TASK PROMPT — Nothing outside the range is wanted. Repeat exactly the lines below from the one with "def tableWordBytes (nbits" through the one with "def decodeTableWord (nbits".

Saved entries —
-----
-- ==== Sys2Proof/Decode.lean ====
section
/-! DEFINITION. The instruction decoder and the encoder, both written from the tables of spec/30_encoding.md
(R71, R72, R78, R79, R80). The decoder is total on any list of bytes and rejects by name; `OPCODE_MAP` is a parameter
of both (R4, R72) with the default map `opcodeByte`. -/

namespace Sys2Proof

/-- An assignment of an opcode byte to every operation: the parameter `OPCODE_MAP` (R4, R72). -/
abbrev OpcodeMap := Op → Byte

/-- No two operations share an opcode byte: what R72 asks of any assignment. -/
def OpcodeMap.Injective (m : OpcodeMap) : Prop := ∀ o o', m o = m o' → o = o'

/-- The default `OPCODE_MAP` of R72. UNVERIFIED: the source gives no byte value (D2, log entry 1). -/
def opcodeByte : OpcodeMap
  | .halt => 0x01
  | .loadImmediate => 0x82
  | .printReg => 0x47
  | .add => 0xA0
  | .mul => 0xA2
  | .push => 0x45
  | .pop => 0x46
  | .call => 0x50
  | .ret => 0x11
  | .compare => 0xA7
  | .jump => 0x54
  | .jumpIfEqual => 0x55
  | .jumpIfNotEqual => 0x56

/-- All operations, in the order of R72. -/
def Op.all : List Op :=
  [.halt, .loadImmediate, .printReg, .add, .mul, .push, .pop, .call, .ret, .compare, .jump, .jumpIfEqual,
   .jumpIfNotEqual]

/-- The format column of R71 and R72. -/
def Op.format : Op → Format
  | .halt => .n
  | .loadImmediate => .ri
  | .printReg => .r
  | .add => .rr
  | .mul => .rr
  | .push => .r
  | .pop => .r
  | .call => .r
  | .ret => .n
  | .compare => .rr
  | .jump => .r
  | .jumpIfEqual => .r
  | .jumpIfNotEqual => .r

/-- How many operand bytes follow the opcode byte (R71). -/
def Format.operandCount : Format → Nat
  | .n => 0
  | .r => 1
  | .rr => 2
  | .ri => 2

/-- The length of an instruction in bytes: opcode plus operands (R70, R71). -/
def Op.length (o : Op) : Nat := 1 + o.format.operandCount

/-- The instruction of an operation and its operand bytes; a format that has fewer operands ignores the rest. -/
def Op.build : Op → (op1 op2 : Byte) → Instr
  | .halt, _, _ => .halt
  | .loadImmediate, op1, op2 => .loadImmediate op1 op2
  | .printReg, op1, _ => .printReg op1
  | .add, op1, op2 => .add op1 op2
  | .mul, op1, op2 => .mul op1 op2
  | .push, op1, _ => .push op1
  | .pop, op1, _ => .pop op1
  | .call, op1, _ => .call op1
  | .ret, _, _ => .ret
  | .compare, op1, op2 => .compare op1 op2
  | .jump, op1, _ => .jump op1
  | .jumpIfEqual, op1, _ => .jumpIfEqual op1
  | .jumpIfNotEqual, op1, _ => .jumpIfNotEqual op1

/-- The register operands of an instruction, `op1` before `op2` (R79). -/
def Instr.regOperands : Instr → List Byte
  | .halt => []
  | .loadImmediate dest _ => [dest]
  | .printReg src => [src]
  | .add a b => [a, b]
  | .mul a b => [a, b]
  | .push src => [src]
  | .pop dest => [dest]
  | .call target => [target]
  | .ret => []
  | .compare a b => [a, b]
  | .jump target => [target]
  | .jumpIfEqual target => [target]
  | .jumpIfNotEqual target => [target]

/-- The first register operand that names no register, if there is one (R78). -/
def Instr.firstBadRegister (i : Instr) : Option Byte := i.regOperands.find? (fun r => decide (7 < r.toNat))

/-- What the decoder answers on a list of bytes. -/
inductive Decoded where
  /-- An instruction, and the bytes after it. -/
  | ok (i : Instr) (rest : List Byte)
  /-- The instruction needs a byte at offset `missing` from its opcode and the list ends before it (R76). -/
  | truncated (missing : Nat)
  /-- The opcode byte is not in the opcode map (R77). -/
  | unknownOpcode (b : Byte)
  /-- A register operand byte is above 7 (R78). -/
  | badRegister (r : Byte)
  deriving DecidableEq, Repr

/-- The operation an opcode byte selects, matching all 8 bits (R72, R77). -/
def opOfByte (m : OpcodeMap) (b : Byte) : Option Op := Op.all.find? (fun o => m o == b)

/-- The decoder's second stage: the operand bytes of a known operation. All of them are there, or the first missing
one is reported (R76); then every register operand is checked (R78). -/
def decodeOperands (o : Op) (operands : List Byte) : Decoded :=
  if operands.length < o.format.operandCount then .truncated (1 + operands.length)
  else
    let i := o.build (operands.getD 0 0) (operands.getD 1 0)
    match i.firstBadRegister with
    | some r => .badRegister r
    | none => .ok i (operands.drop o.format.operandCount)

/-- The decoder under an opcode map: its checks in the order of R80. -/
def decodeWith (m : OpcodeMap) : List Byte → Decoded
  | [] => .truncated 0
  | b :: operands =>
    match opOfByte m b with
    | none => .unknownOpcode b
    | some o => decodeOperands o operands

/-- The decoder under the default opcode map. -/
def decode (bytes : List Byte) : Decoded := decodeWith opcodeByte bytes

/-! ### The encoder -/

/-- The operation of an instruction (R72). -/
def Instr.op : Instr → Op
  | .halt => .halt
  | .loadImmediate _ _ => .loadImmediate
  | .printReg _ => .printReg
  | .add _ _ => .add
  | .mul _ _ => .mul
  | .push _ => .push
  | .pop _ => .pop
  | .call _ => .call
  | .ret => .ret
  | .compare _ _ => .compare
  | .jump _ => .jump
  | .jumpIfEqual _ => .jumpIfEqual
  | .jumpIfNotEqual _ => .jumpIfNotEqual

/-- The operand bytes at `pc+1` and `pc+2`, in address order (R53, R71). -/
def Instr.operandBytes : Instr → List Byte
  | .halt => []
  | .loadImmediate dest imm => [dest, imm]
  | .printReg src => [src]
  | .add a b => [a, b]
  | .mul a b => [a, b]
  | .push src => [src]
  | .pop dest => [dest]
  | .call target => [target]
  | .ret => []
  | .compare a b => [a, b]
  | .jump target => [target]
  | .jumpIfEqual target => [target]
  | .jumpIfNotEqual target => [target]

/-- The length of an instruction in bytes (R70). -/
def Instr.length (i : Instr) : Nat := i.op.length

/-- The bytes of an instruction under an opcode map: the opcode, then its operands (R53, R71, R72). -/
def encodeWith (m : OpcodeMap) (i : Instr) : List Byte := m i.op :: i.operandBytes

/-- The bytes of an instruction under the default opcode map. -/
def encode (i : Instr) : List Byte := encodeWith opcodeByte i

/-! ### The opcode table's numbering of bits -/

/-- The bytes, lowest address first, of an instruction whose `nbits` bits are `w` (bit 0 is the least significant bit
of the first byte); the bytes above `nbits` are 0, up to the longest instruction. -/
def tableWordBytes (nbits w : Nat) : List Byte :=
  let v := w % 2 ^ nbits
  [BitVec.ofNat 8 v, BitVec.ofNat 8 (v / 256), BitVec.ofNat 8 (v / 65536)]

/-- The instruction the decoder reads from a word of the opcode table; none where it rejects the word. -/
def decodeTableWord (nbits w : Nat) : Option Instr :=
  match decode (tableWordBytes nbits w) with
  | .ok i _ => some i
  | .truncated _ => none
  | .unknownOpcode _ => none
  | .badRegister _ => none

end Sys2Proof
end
-----
TASK SOLUTION —
def tableWordBytes (nbits w : Nat) : List Byte :=
  let v := w % 2 ^ nbits
  [BitVec.ofNat 8 v, BitVec.ofNat 8 (v / 256), BitVec.ofNat 8 (v / 65536)]

/-- The instruction the decoder reads from a word of the opcode table; none where it rejects the word. -/
def decodeTableWord (nbits w : Nat) : Option Instr :=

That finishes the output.